Any data on the device can be exfiltrated, including encryption keys and new data which can be collected from attached microphones, cameras, or other peripherals.

Many software projects have only begun attempting to verify the authenticity of their updates in recent years. But even among projects that have been trying to do it for decades, most still have single points of devastating failure.

In some systems there are a number of keys where if any one of them is compromised such an attack becomes possible. In other cases it might be that signatures from two or even three keys are necessary, but when those keys are all controlled by the same company (or perhaps even the same person) the system still has single points of failure.

The controversial “systemd” comes to an OS known for stability. This problem exists in almost every update system in wide use today

I hope that in the not-too-distant future, for many applications at least, attackers wishing to perform targeted malicious updates will be unable to do so without compromising a multitude of keys held by many people in many different legal jurisdictions. There are a number of promising projects which could help achieve that goal, including the DeDiS Cothority and the Docker project’s Notary.
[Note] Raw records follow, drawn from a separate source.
@[simp] theorem demandSuccess_xlatShaped (p : Nat) (d : List Byte) (s : State) (h : s.xlat.shaped) :
    (demandSuccess p d s).xlat.shaped := by
  unfold demandSuccess
  simp (implicitDefEqProofs := false) [foldReads_keeps (fun _ => .ok) (fun r => fillRecord r.first d r.bytes), h]

@[simp] theorem demandFailure_xlatShaped (p : Nat) (s : State) (h : s.xlat.shaped) : (demandFailure p s).xlat.shaped := by
  unfold demandFailure
  simp (implicitDefEqProofs := false) [foldReads_keeps (fun _ => .fail .media) (fun _ => []), h]

@[simp] theorem demandDone_xlatShaped (p : Nat) (st : ArrayStatus) (d sp : List Byte) (s : State) (h : s.xlat.shaped) : (demandDone p st d sp s).xlat.shaped := by
  unfold demandDone
  (try dsimp only) <;> (repeat' split) <;> first | (simp (maxDischargeDepth := 9) (implicitDefEqProofs := false) [h]; done) | (simp_all (maxDischargeDepth := 9) (implicitDefEqProofs := false) [Translation.shaped]; done)

@[simp] theorem programDone_xlatShaped (st : ArrayStatus) (s : State) (h : s.xlat.shaped) : (programDone st s).xlat.shaped := by
  unfold programDone
  (try dsimp only) <;> (repeat' split) <;> first | (simp (maxDischargeDepth := 9) (implicitDefEqProofs := false) [h]; done) | (simp_all (maxDischargeDepth := 9) (implicitDefEqProofs := false) [Translation.shaped]; done)

@[simp] theorem commitMarkDone_xlatShaped (st : ArrayStatus) (s : State) (h : s.xlat.shaped) : (commitMarkDone st s).xlat.shaped := by
  unfold commitMarkDone
  (try dsimp only) <;> (repeat' split) <;> first | (simp (maxDischargeDepth := 9) (implicitDefEqProofs := false) [h]; done) | (simp_all (maxDischargeDepth := 9) (implicitDefEqProofs := false) [Translation.shaped]; done)

@[simp] theorem setErasePhase_xlatShaped (ph : ErasePhase) (s : State) (h : s.xlat.shaped) : (setErasePhase ph s).xlat.shaped := by
  unfold setErasePhase
  (try dsimp only) <;> (repeat' split) <;> first | (simp (maxDischargeDepth := 9) (implicitDefEqProofs := false) [h]; done) | (simp_all (maxDischargeDepth := 9) (implicitDefEqProofs := false) [Translation.shaped]; done)

@[simp] theorem eraseDone_xlatShaped (st : ArrayStatus) (s : State) (h : s.xlat.shaped) : (eraseDone st s).xlat.shaped := by
  unfold eraseDone
  (try dsimp only) <;> (repeat' split) <;> first | (simp (maxDischargeDepth := 9) (implicitDefEqProofs := false) [h]; done) | (simp_all (maxDischargeDepth := 9) (implicitDefEqProofs := false) [Translation.shaped]; done)

@[simp] theorem joinFreePool_xlatShaped (p : Nat) (s : State) (h : s.xlat.shaped) : (joinFreePool p s).xlat.shaped := by
  unfold joinFreePool
  (try dsimp only) <;> (repeat' split) <;> first | (simp (maxDischargeDepth := 9) (implicitDefEqProofs := false) [h]; done) | (simp_all (maxDischargeDepth := 9) (implicitDefEqProofs := false) [Translation.shaped]; done)

@[simp] theorem cleanMarkDone_xlatShaped (st : ArrayStatus) (s : State) (h : s.xlat.shaped) : (cleanMarkDone st s).xlat.shaped := by
  unfold cleanMarkDone
  (try dsimp only) <;> (repeat' split) <;> first | (simp (maxDischargeDepth := 9) (implicitDefEqProofs := false) [h]; done) | (simp_all (maxDischargeDepth := 9) (implicitDefEqProofs := false) [Translation.shaped]; done)

@[simp] theorem timeoutTwice_xlatShaped (s : State) (h : s.xlat.shaped) : (timeoutTwice s).xlat.shaped := by
  unfold timeoutTwice
  (try dsimp only) <;> (repeat' split) <;> first | (simp (maxDischargeDepth := 9) (implicitDefEqProofs := false) [h]; done) | (simp_all (maxDischargeDepth := 9) (implicitDefEqProofs := false) [Translation.shaped]; done)

end

section
/-! ## port -/

/-- At most eight entries, no two with one tag. -/
def tableShaped (t : List Entry) : Prop := t.length ≤ 8 ∧ (t.map (fun e => e.request.tag)).Nodup

@[simp] theorem port_mk_shaped (t : List Entry) (ro : List Nat) (a : Option Nat) (c : Channel) (q : List (List Byte)) :
    Port.shaped { table := t, readyOrder := ro, againOwed := a, channel := c, linkQueue := q } ↔ tableShaped t := Iff.rfl

@[simp] theorem port_table_shaped (p : Port) (h : p.shaped) : tableShaped p.table := h

theorem tableShaped_map (f : Entry → Entry) (hf : ∀ e, (f e).request.tag = e.request.tag) (t : List Entry)
    (h : tableShaped t) : tableShaped (t.map f) := by
  refine ⟨by simpa using h.1, ?_⟩
  have e : ((t.map f).map (fun e => e.request.tag)) = t.map (fun e => e.request.tag) := by simp [hf]
  rw [e]
  exact h.2

@[simp] theorem setPhase_shaped (tag : Nat) (ph : EntryPhase) (t : List Entry) (h : tableShaped t) :
    tableShaped (setPhase tag ph t) :=
  tableShaped_map _ (fun e => by split <;> rfl) t h

theorem tableShaped_filter (p : Entry → Bool) (t : List Entry) (h : tableShaped t) : tableShaped (t.filter p) :=
  ⟨Nat.le_trans (List.length_filter_le _ _) h.1, List.Nodup.sublist (List.Sublist.map _ List.filter_sublist) h.2⟩


@[simp] theorem beginSending_portShaped (s : State) (h : s.port.shaped) : (beginSending s).port.shaped := by
  unfold beginSending
  (try dsimp only) <;> (repeat' split) <;> first | (simp (maxDischargeDepth := 9) (implicitDefEqProofs := false) [h]; done) | (simp_all (maxDischargeDepth := 9) (implicitDefEqProofs := false) [Port.shaped]; done)

@[simp] theorem becomeReady_portShaped (tag : Nat) (st : ResponseStatus) (d : List Byte) (s : State) (h : s.port.shaped) : (becomeReady tag st d s).port.shaped := by
  unfold becomeReady
  (try dsimp only) <;> (repeat' split) <;> first | (simp (maxDischargeDepth := 9) (implicitDefEqProofs := false) [h]; done) | (simp_all (maxDischargeDepth := 9) (implicitDefEqProofs := false) [Port.shaped]; done)

@[simp] theorem becomeWaiting_portShaped (tag : Nat) (s : State) (h : s.port.shaped) : (becomeWaiting tag s).port.shaped := by
  unfold becomeWaiting
  (try dsimp only) <;> (repeat' split) <;> first | (simp (maxDischargeDepth := 9) (implicitDefEqProofs := false) [h]; done) | (simp_all (maxDischargeDepth := 9) (implicitDefEqProofs := false) [Port.shaped]; done)

@[simp] theorem setJudged_portShaped (tag : Nat) (s : State) (h : s.port.shaped) : (setJudged tag s).port.shaped :=
  tableShaped_map _ (fun e => by split <;> rfl) _ h

@[simp] theorem resetBlocks_portShaped (c : ResetCause) (o : DrainOutcome) (s : State) : (resetBlocks c o s).port.shaped :=
  ⟨Nat.zero_le 8, List.nodup_nil⟩

@[simp] theorem resetCompletion_portShaped (c : ResetCause) (o : DrainOutcome) (s : State) (h : s.port.shaped) : (resetCompletion c o s).port.shaped := by
  unfold resetCompletion
  (try dsimp only) <;> (repeat' split) <;> first | (simp (maxDischargeDepth := 9) (implicitDefEqProofs := false) [h]; done) | (simp_all (maxDischargeDepth := 9) (implicitDefEqProofs := false) [Port.shaped]; done)

@[simp] theorem drainEnd_portShaped (s : State) (h : s.port.shaped) : (drainEnd s).port.shaped := by
  unfold drainEnd
  (try dsimp only) <;> (repeat' split) <;> first | (simp (maxDischargeDepth := 9) (implicitDefEqProofs := false) [h]; done) | (simp_all (maxDischargeDepth := 9) (implicitDefEqProofs := false) [Port.shaped]; done)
Being free of single points of failure should be a basic requirement for any new software distribution mechanisms deployed today.

So I hardly think we can take security not so seriously in a light IoT device OS.

But are big OS worse?

Biggest multipurpose OS have, of course, a bigger surface area so are an easy target for attack, they need a serious hardening to be secures (which usually is not done at any level).

No matter if it is Linux, Unix, Mac OS or Windows they have all pro and Vs when talking about security but, generally speaking, a bigger OS need a bigger HW and so can rely on more complex security features.

Sometimes if the security can’t be provided it is used to wrap the code into smaller virtual container that can be protected. It can be implemented at Virtual machine level (think of docker implementation as an example, ok not strictly security related but fit somehow) but also at OS level.